A byte pair encoder works by iteratively merging the most frequent pair of bytes in the input text to create a new token or subword unit. This process helps in reducing the vocabulary size and capturing the underlying patterns and structures in the text data, which is crucial for training and improving the performance of LLMs.

Training Algorithm

Let vocabulary be the set of all individual characters = {A, B, C, D,…, a, b, c, d…}.

Repeat:

  • Choose the two symbols that are most frequently adjacent in the training corpus (say ‘A’, ‘B’)
  • Add a new merged symbol ‘AB’ to the vocabulary
  • Replace every adjacent ‘A’ ‘B’ in the corpus with ‘AB’. Repeat until k merges have been done.

Note: you often add a special end-of-word symbol _ before each space and then separate the document into letters and _.

Example Training:

You start with the corpus:

low low low low low lowest lowest newer newer newer
newer newer newer wider wider wider new new

The most frequent tokens that appear next to each other is “e” and “r” so you merge them and add a new token “er”.

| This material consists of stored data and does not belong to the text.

/-- The read-out of an entry that agreed with its check value until a late upset (log 2). -/
theorem readOut_of_late (hr : s.resetHeld = false) {w : Nat} {e : Station} (hlate : s.late = some w)
    (he : s.station? w = some e) :
    (∃ x, s.readOut w = { s with stations := x, late := none, events := { s.events with
      pending := s.events.pending ||| 0x2000 } }) ∧
    ∀ v, (s.readOut w).station? v = if v = w then some { e with sound := false, damaged := true } else s.station? v := by
  have hupset : s.readOut w = (State.setStation { s with late := none } w { e with sound := false }).checkStation w := by
    simp only [State.readOut, hlate, if_true, State.upsetRecord]
    rw [show State.station? { s with late := none } w = some e from he]
  have hw : (State.setStation { s with late := none } w { e with sound := false }).station? w =
      some { e with sound := false } := (station?_setStation _ _ _).trans (if_pos rfl)
  rw [hupset]
  obtain ⟨⟨x, hx⟩, hst⟩ :=
    checkStation_of_failing (s := State.setStation { s with late := none } w { e with sound := false }) hr hw (.inr rfl)
  refine ⟨⟨x, hx⟩, fun v => (hst v).trans ?_⟩
  by_cases hv : v = w
  · rw [if_pos hv, if_pos hv]
  · rw [if_neg hv, if_neg hv, station?_setStation, if_neg hv]
    rfl

theorem touched_of_recency_eq {w : Nat} (ht : t.recency = u.recency) (h : Claims.Touched s u w) : Claims.Touched s t w := by
  simp only [Claims.Touched, State.order] at h ⊢
  rw [ht]
  exact h

theorem readOutFails_claim : Claims.ReadOutFails := by
  intro s n w e hs hi hlate h1 h2 hm he
  have hsound : ∀ v f, s.station? v = some f → f.sound = true ∧ f.damaged = false := fun v f hf =>
    intact_station (s := { s with late := none }) hi hf
  have hl := keyedLookup_of_lone (checkStations_of_setReads fun v f _ hf => (hsound v f hf).1) hm he (hsound w e he).2
  have hst := station?_activate he (hsound w e he).1
  obtain ⟨y, hy⟩ := activate_stationsOnly (s := s) w
  have hew : ((s.activate w).touch w).station? w = some (Claims.looked e) := by rw [station?_touch, hst, if_pos rfl]
  have hlate' : ((s.activate w).touch w).late = some w := by
    rw [hy]
    exact hlate
  obtain ⟨⟨z, hframe⟩, hread⟩ := readOut_of_late (by rw [hy]; exact resetHeld_of_serves hs) hlate' hew
  have hb := readStationBody_of_found (validNumber_of_range h1 h2) hl ((hread w).trans (if_pos rfl))
  rw [if_pos rfl] at hb
  generalize ((s.activate w).touch w).readOut w = t at hframe hread hb
  rw [hy] at hframe
  refine ⟨_, (exec_readStation hs).trans (congrArg _ hb), by rw [hframe]; rfl, by rw [hframe]; rfl,
    (hread w).trans (if_pos rfl), fun v hv => ?_,
    touched_congr (s := s.activate w) (by rw [hy]) (touched_of_recency_eq ?_ (touched_touch _ w))⟩
  · refine (hread v).trans ((if_neg hv).trans ?_)
    rw [station?_touch, hst, if_neg hv]
  · rw [hy, hframe]
    rfl

/-! ### READ OCCUPATION and READ LOOP (R53, R132) -/

theorem exec_readOccupation {i : Nat} (h : s.serves (.readOccupation i) .readyRestore = true) :
    exec (.readOccupation i) s = .next (readOccupationBody i s) := hostCommand_of_serves _ h

theorem exec_readLoop {l : Nat} (h : s.serves (.readLoop l) .readyRestore = true) :
    exec (.readLoop l) s = .next (readLoopBody l s) := hostCommand_of_serves _ h

theorem readOccupationBody_of_read {i : Nat} {o : Occ} (hi : i < 512) (ho : (s.checkOcc i).occ? i = some o) :
    readOccupationBody i s = if o.damaged then (s.checkOcc i).refuse .damaged
      else ((s.checkOcc i).lookupMarks o).1.respond .ok (occBytes i o ((s.checkOcc i).lookupMarks o).2) := by
  have hi : i < Config.poolSize := hi
  simp [readOccupationBody, hi, ho]

theorem lookupMarks_of_no_results {o : Occ} (h : o.results = none) : s.lookupMarks o = (s, false, false) := by
  simp [State.lookupMarks, h]

theorem lookupMarks_of_usable {o : Occ} {r : Results} {w : Nat} {e : Station} (h : o.results = some r)
    (hr : s.checkStations (waysOf o.station) = s) (hu : s.usable o.station = some w) (he : s.station? w = some e) :
    s.lookupMarks o = (((s.checkSite e.site).constantsMark r).1, tideStaleAt r e.site ((s.checkSite e.site).site e.site),
      ((s.checkSite e.site).constantsMark r).2) := by
  simp [State.lookupMarks, h, State.internalLookup, hr, hu, he, State.staleMarks, State.tideMark]

theorem lookupMarks_of_unusable {o : Occ} {r : Results} (h : o.results = some r)
    (hr : s.checkStations (waysOf o.station) = s) (hu : s.usable o.station = none) :
    s.lookupMarks o = ((s.constantsMark r).1, true, (s.constantsMark r).2) := by
  simp [State.lookupMarks, h, State.internalLookup, hr, hu, State.staleMarks, State.tideMark]

theorem readOccupation_claim : Claims.ReadOccupation := by
  intro s i hs hi
  rw [exec_readOccupation hs]
  refine ⟨fun hlt ho => ?_, fun o hlt ho hres => ?_, fun o r w e hlt ho hres hm he ha => ?_, fun hge => ?_⟩
  · have hlt : i < Config.poolSize := hlt
    simp [readOccupationBody, hlt, checkOcc_of_intact hi, ho, u8, beBytes]
  · rw [readOccupationBody_of_read hlt (by rw [checkOcc_of_intact hi]; exact ho), checkOcc_of_intact hi,
      (intact_occ hi ho).2, lookupMarks_of_no_results hres]
    rfl
  · have hu : s.usable o.station = some w := by
      rw [usable_of_lone hm he, if_pos ⟨ha, by simp [(intact_station hi he).2]⟩]
    rw [readOccupationBody_of_read hlt (by rw [checkOcc_of_intact hi]; exact ho), checkOcc_of_intact hi,
      (intact_occ hi ho).2, lookupMarks_of_usable hres (checkStations_of_intact hi _) hu he, checkSite_of_intact hi]
    simp [State.constantsMark, checkConstants_of_intact hi, (intact_constants hi).2, tideStaleAt, (intact_site hi e.site).2]
  · have : ¬i < Config.poolSize := Nat.not_lt.2 hge
    simp [readOccupationBody, this]

theorem readLoop_claim : Claims.ReadLoop := by
  intro s l hs
  rw [exec_readLoop hs]
  refine ⟨fun hge => ?_, fun hlt hi => ⟨fun hr => ?_, fun r hr => ⟨fun o ho => ?_, fun ho => ?_⟩⟩⟩
  · have : ¬l < Config.loops := Nat.not_lt.2 hge
    simp [readLoopBody, this]
  all_goals have hlt : l < Config.loops := hlt
  · simp [readLoopBody, hlt, checkLoop_of_intact hi, hr, u8, beBytes]
  · simp [readLoopBody, hlt, checkLoop_of_intact hi, hr, (intact_loop hi hr).2, checkOcc_of_intact hi, ho,
      (intact_occ hi ho).2, State.walks]
  · simp [readLoopBody, hlt, checkLoop_of_intact hi, hr, (intact_loop hi hr).2, checkOcc_of_intact hi, ho, State.walks]

/-! ### Records that fail their check -/

theorem checkLoop_of_failing (hr : s.resetHeld = false) {l : Nat} {r : Loop} (hl : s.loop? l = some r)
    (hf : r.damaged = true ∨ r.sound = false) :
    s.checkLoop l = { s.setLoop l { r with damaged := true } with
      events := { s.events with pending := s.events.pending ||| 0x2000 } } := by
  have hread : (r.sound && !r.damaged) = false := by rcases hf with h | h <;> simp [h]
  simp only [State.checkLoop, hl, hread, State.raise, Events.raise, State.setLoop_resetHeld, hr]
  rfl

theorem readsOfDamaged_claim : Claims.ReadsOfDamaged := by
  intro s
  refine ⟨fun i o hs hi ho hf => ?_, fun set way e hs hset hway he hf => ?_, fun l r hl hr hf => ?_,
    fun l r o hs hl hr hrs hrd ho hf => ?_⟩
  · obtain ⟨-, hocc⟩ := checkOcc_of_failing (resetHeld_of_serves hs) ho hf
    rw [exec_readOccupation hs, readOccupationBody_of_read hi ((hocc i).trans (if_pos rfl))]
    rfl
  · obtain ⟨-, hst⟩ := checkStation_of_failing (resetHeld_of_serves hs) he hf
    rw [exec_readSlot hs, readSlotBody_of_range hset hway, hst, if_pos rfl]
    rfl
  · have hlt : l < Config.loops := hl
    obtain ⟨t, ht⟩ : ∃ t, t = { s.setLoop l { r with damaged := true } with
        events := { s.events with pending := s.events.pending ||| 0x2000 } } := ⟨_, rfl⟩
    have hloop : ∀ k, t.loop? k = if k = l then some { r with damaged := true } else s.loop? k := fun k => by
      rw [ht]
      exact loop?_setLoop l k _
    have hread : s.resetHeld = false → s.checkLoop l = t := fun h => (checkLoop_of_failing h hr hf).trans ht.symm
    refine ⟨t, by rw [ht]; rfl, (hloop l).trans (if_pos rfl), fun k hk => (hloop k).trans (if_neg hk), fun hs => ?_,
      fun hs => ?_⟩
    · rw [exec_readLoop hs]
      simp [readLoopBody, hlt, hread (resetHeld_of_serves hs), hloop]
    · rw [exec_releaseLoop hs]
      simp [releaseLoopBody, hlt, hread (resetHeld_of_serves hs), hloop]
  · have hl : l < Config.loops := hl
    obtain ⟨-, hocc⟩ := checkOcc_of_failing (resetHeld_of_serves hs) ho hf
    have hread : s.checkLoop l = s := checkLoop_of_sound fun x hx => by
      obtain rfl := Option.some.inj (hr.symm.trans hx)
      exact ⟨hrs, hrd⟩
    rw [exec_readLoop hs]
    simp [readLoopBody, hl, hread, hr, hrd, hocc]

/-! ### READ SITE (R97) -/

theorem exec_readSite {k : Nat} (h : s.serves (.readSite k) .readyRestore = true) :
    exec (.readSite k) s = .next (readSiteBody k s) := hostCommand_of_serves _ h

/-- R92: a constituent as a read of it leaves it. -/
def readConstituent (c : Constituent) : Constituent := { c with damaged := c.damaged || !c.sound }

/-- A constituent that carries the mark or newly fails its check. -/
def BadConstituent (c : Constituent) : Prop := c.damaged = true ∨ c.sound = false

theorem readConstituent_of_not_bad {c : Constituent} (h : ¬BadConstituent c) : readConstituent c = c := by
  obtain ⟨-, hs⟩ := not_or.1 h
  have hsame : (c.damaged || !c.sound) = c.damaged := by
    rw [Bool.not_eq_false] at hs
    rw [hs, Bool.not_true, Bool.or_false]
  rw [readConstituent, hsame]

theorem badConstituent_readConstituent (c : Constituent) : BadConstituent (readConstituent c) ↔ BadConstituent c := by
  unfold BadConstituent readConstituent
  cases c.damaged <;> cases c.sound <;> simp

theorem readConstituent_idem (c : Constituent) : readConstituent (readConstituent c) = readConstituent c := by
  unfold readConstituent
  cases c.damaged <;> cases c.sound <;> rfl

theorem constituent_setConstituent {k : Nat} (hk : k < 12) (c : Constituent) (j : Nat) :
    (s.setConstituent k c).constituent j = if j = k then c else s.constituent j := by
  unfold State.constituent
  rw [State.setConstituent_constituents, Vector.getElem?_setIfInBounds]
  by_cases hj : j = k
  · simp [hj, hk]
  · simp [hj, Ne.symm hj]

/-- `t` is `s` with the constituents of `ks` read. -/
structure ConstituentsRead (s t : State) (ks : List Nat) : Prop where
  frame : t = { s with constituents := t.constituents, events := t.events }
  constituent : ∀ j, t.constituent j = if j ∈ ks then readConstituent (s.constituent j) else s.constituent j
  raised : (∃ j ∈ ks, BadConstituent (s.constituent j)) →
    t.events = { s.events with pending := s.events.pending ||| 0x2000 }
  quiet : (¬∃ j ∈ ks, BadConstituent (s.constituent j)) → t.events = s.events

You then merge the token “er” and _ and add a new token “er_“.

Inference Algorithm

On the test data you run each merge learned from the training data:

  • Greedily (run it as many times as possible)
  • In the order we learned them during training (ignore frequencies of the test data).

Properties of BPE tokens:

A morpheme is the smallest meaning-bearing unit of a language (ex. “unlikeliest” has 3 morphemes - “un”, “likely”, “est”).